A vertical corundum tube furnace with the tube diameter of 100mm and the height of 1500mm is used as a reactor, and heat is preserved after a hearth is heated to 1200 ℃ under helium purging. The catalyst solution and the carbon source were placed in the storage tank 1 and the storage tank 2, respectively, and pumped into the ultrasonic atomizer, respectively, and the atomized raw material was taken into the plasma torch by using a mixed gas of 3000sccm hydrogen and 1000sccm helium as a carrier gas.

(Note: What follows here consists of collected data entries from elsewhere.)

-- ==== Sys2Proof/Machine/Caravan.lean ====
section
/-! DEFINITION. Caravan (07): the striping of a slot over its channels, codeword reads, fills of windows and regions, slot
commands, window configuration, adapters, and the receipt of slot data on a port. -/

namespace Sys2Proof.Machine

/-! ## Flash (R172–R180) -/

/-- User bytes a slot reserves on each channel of its mask: whole extents of 16 MiB (R177). -/
def extent : Nat := 16777216
def perChannel (bytes c : Nat) : Nat := cdiv bytes (c * extent) * extent
def channelCapacity : Nat := 120000000000
/-- Bytes reserved on a channel. -/
def State.reservedOn (s : State) (ch : Nat) : Nat :=
  ((List.range 16).map (fun i => let sl := s.slot i; if sl.mask.getLsbD ch then sl.bytes / sl.channels.length else 0)).sum
/-- FLASH_FREE_BYTES: a fenced channel's capacity is lost (R175). -/
def State.flashFree (s : State) : Nat :=
  ((List.range 128).map (fun c => if (s.flashCh c).fence = 0 then channelCapacity - s.reservedOn c else 0)).sum

/-- A codeword that cannot be read: counted on its channel, listed as bad, and a SEALED slot is DEGRADED (R173, R180). -/
def State.cwLost (s : State) (i cw : Nat) : State :=
  let sl := s.slot i
  let s := s.modFlashCh (sl.channelOf cw) (fun c => { c with ue := c.ue + 1 })
  s.modSlot i (fun x => { x with
    bad := if x.bad.contains cw then x.bad else x.bad ++ [cw], degraded := x.degraded || decide (x.state = .sealed) })

/-! ## Windows (R183, R188, R197, R503) -/

/-- Bytes of a slot's window under given window fields (R183). -/
def Slot.lenUnder (sl : Slot) (mode frames : Nat) : Nat :=
  if mode = 1 then sl.dataBytes - sl.wbBytes else frames * sl.frameBytes
/-- Whether window fields pass R183 for slot i; of a slot that is not SEALED the base and the number of frames alone are checked. -/
def State.windowOk (s : State) (i mode base frames : Nat) : Bool :=
  let sl := s.slot i
  let n := sl.lenUnder mode frames
  decide (base % 2048 = 0) && decide (2 ≤ frames ∧ frames ≤ 8) && s.inOnStacks base 1 &&
  (decide (sl.state ≠ .sealed) ||
   (s.inOnStacks base n && (List.range 16).all (fun j =>
      let o := s.slot j
      decide (j = i) || !o.configured || decide (o.state ≠ .sealed) || !meets base n (s.winBase j) (s.winLen j) ||
      (decide (base = s.winBase j) && decide ((mode = 1) ↔ s.slotOnDemand j = true) && decide (frames = s.winFrames j) &&
       decide (n = s.winLen j) && decide (sl.frameBytes = o.frameBytes)))))
/-- The same of the fields in effect. -/
def State.windowValid (s : State) (i : Nat) : Bool :=
  s.windowOk i (s.dv (0x0910 + i) 7) (s.winBase i) (s.winFrames i)

/-- The slot that has an on-demand region, among those whose ranges coincide with that of slot i: jobs hold it (R197). -/
def State.regionOwner (s : State) (i : Nat) : Option Nat :=
  (List.range 16).find? (fun k => (decide (k = i) || s.sameWindow i k) && (s.slot k).owner && decide ((s.slot k).refs ≠ 0))
/-- Whether a job waits for a window that another holds (R188, R197). A layer-streaming window serves one job at a time. An on-demand
region serves one slot's jobs, and passes when that slot's count reaches 0: then to the slot of the job that was admitted first. -/
def State.windowWait (s : State) (j : Job) : Bool :=
  match j.slot with
  | none => false
  | some i =>
    let before := (s.windowJobs i).takeWhile (fun x => decide (x.id ≠ j.id))
    if s.slotOnDemand i then (match s.regionOwner i with
      | some k => decide (k ≠ i)
      | none => before.any (fun x => decide (x.slot ≠ some i)))
    else !before.isEmpty

/-- What other slots keep of the range of slot i, changed: they have the same bytes of memory. -/
def State.othersOn (s : State) (i : Nat) (f : Slot → Slot) : State :=
  (List.range 16).foldl (fun t k => if k ≠ i && t.sameWindow i k then t.modSlot k f else t) s
/-- An on-demand region passes to a slot: what other slots kept there is absent (R197). -/
def State.takeRegion (s : State) (i : Nat) : State := (s.othersOn i Slot.dropWindow).modSlot i (fun x => { x with owner := true })
/-- The region of slot i, where no slot with references has it, passes to the slot of the job that was admitted first of those that wait for
it (R197): as the count of the slot that had it reaches 0, and as a job is admitted while it stands at 0. -/
def State.passRegion (s : State) (i : Nat) : State :=
  if !s.slotOnDemand i || (s.regionOwner i).isSome then s
  else match (s.windowJobs i).head?.bind Job.slot with
    | some k => s.takeRegion k
    | none => s
/-- A job that is dispatched first takes its window: an on-demand region passes with every object absent, since what another slot kept
there is not this slot's (R197); frames keep their contents and tags until they are filled afresh (R186). The ordinals start at 0
(R185). -/
def State.claimWindow (s : State) (i : Nat) : State :=
  let s := if s.slotOnDemand i then s.takeRegion i else s
  s.modSlot i (fun x => { x with nextOrd := 0, relOrd := 0, owner := s.slotOnDemand i })
/-- A layer-streaming window loses its job: frames being filled are abandoned, the others keep their contents and tags
(R186, R200). A READY frame is RELEASED then, since no ordinal of a later job names it yet (DEDUCED, log 176). -/
def Slot.vacate (sl : Slot) : Slot :=
  { sl with
    frames := sl.frames.map (fun p => (p.1, match p.2.state with
      | .filling => {}
      | .ready => { p.2 with state := .released }
      | _ => p.2))
    demand := [] }

/-! ## Layer streaming (R185, R186) -/

/-- WINDOW_FILL (R185, R186): the next ordinal enters the lead; a RELEASED frame that holds its block becomes READY, any other
begins to fill, and holds no other slot's block any longer. -/
def State.windowFill (s : State) (i : Nat) : State :=
  match s.streamFor i with
  | none => s
  | some j =>
    let r := s.releasedTo j
    let n := s.winFrames i
    let s := s.modSlot i (fun x => x.releaseTo n r)
    let sl := s.slot i
    let q := sl.nextOrd
    if r + s.depthOf i ≤ q ∨ s.hub.sweeping = true ∨ sl.blockCount = 0 then s
    else
      let f := sl.frame (q % n)
      let tag := (i, q % sl.blockCount)
      let keeps := decide (f.state = .released ∧ f.tag = some tag ∧ f.failed = [])
      let g : Frame := if keeps then { f with state := .ready } else { state := .filling, tag := some tag }
      let s := if keeps then s else s.othersOn i (fun x => { x with frames := mdel x.frames (q % n) })
      s.setSlot i { sl with frames := mset sl.frames (q % n) g, nextOrd := q + 1 }

/-- The bytes of a codeword that lie in a span of the stream: their offset and value. -/
def Slot.cwBytes (sl : Slot) (cw lo hi : Nat) : Nat × List Byte :=
  let a := max lo (4096 * cw)
  (a, sl.stream.readBytes a (min hi (4096 * cw + 4096) - a))

/-- A filling frame that still wants a codeword. -/
def Slot.wants (sl : Slot) (cw : Nat) : Option (Nat × Nat) :=
  (sl.frames.find? (fun p => decide (p.2.state = .filling) && !p.2.got.contains cw && (match p.2.tag with
    | some (_, b) => (codewordsOf (sl.blockOff b) (sl.blockBytes b)).contains cw
    | none => false))).bind (fun p => p.2.tag.map (fun t => (p.1, t.2)))

/-- How the bytes of a codeword reached a window. -/
inductive Landed where
  | here
  | lost
  | faulted
  deriving DecidableEq, Repr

The flow of the atomized catalyst solution is controlled to be 9mL/min, the flow of the atomized coal tar is controlled to be 300mL/min, mixed gas of 3000sccm hydrogen and 1000sccm helium is used as carrier gas, and the coal tar is purchased from Hubei Wei Kun energy low-temperature coal tar b 0029. A radio frequency power supply with the power of 5kW and the frequency of 13.56MHz is used for driving a plasma torch, reaction raw materials are subjected to ultrasonic full atomization and then enter the plasma torch for decomposition, single-walled carbon nanotube fibers are synthesized through vapor deposition in a vertical furnace, and reaction products are cooled by a stainless steel water cooling jacket at the lower end and then collected.
Example 3
30g of ferric chloride and 8g of thiophene are weighed, 50g of ethanol is added, and the mixture is stirred and dissolved to be used as a catalyst solution. 3kg of coal tar was weighed as a carbon source.
A corundum tube vertical furnace with the tube diameter of 100mm and the height of 1500mm is used as a reactor, and heat is preserved after a hearth is heated to 1200 ℃ under helium purging. The catalyst solution and the carbon source were placed in the storage tank 1 and the storage tank 2, respectively, and pumped into the ultrasonic atomizer, respectively, and the atomized raw material was taken into the plasma torch by using a mixed gas of 3000sccm hydrogen and 1000sccm helium as a carrier gas. The flow rate of the atomized catalyst solution is controlled to be 9mL/min, the flow rate of the atomized coal tar is controlled to be 300mL/min, and mixed gas of 3000sccm hydrogen and 1000sccm helium is used as carrier gas. The coal tar purchased from Hubei weikun energy low-temperature coal tar b0029 drives a plasma torch by using a radio frequency power supply with power of 5kW and frequency of 13.56MHz, reaction raw materials enter the plasma torch to be decomposed after being sufficiently atomized by ultrasonic, single-walled carbon nanotube fibers are synthesized by vapor deposition in a vertical furnace, and reaction products are collected after being cooled by a stainless steel water cooling jacket at the lower end.
Example 4
30g of ferric chloride and 8g of thiophene are weighed, 50g of ethanol is added, and the mixture is stirred and dissolved to be used as a catalyst solution. 3kg of coal tar was weighed as a carbon source.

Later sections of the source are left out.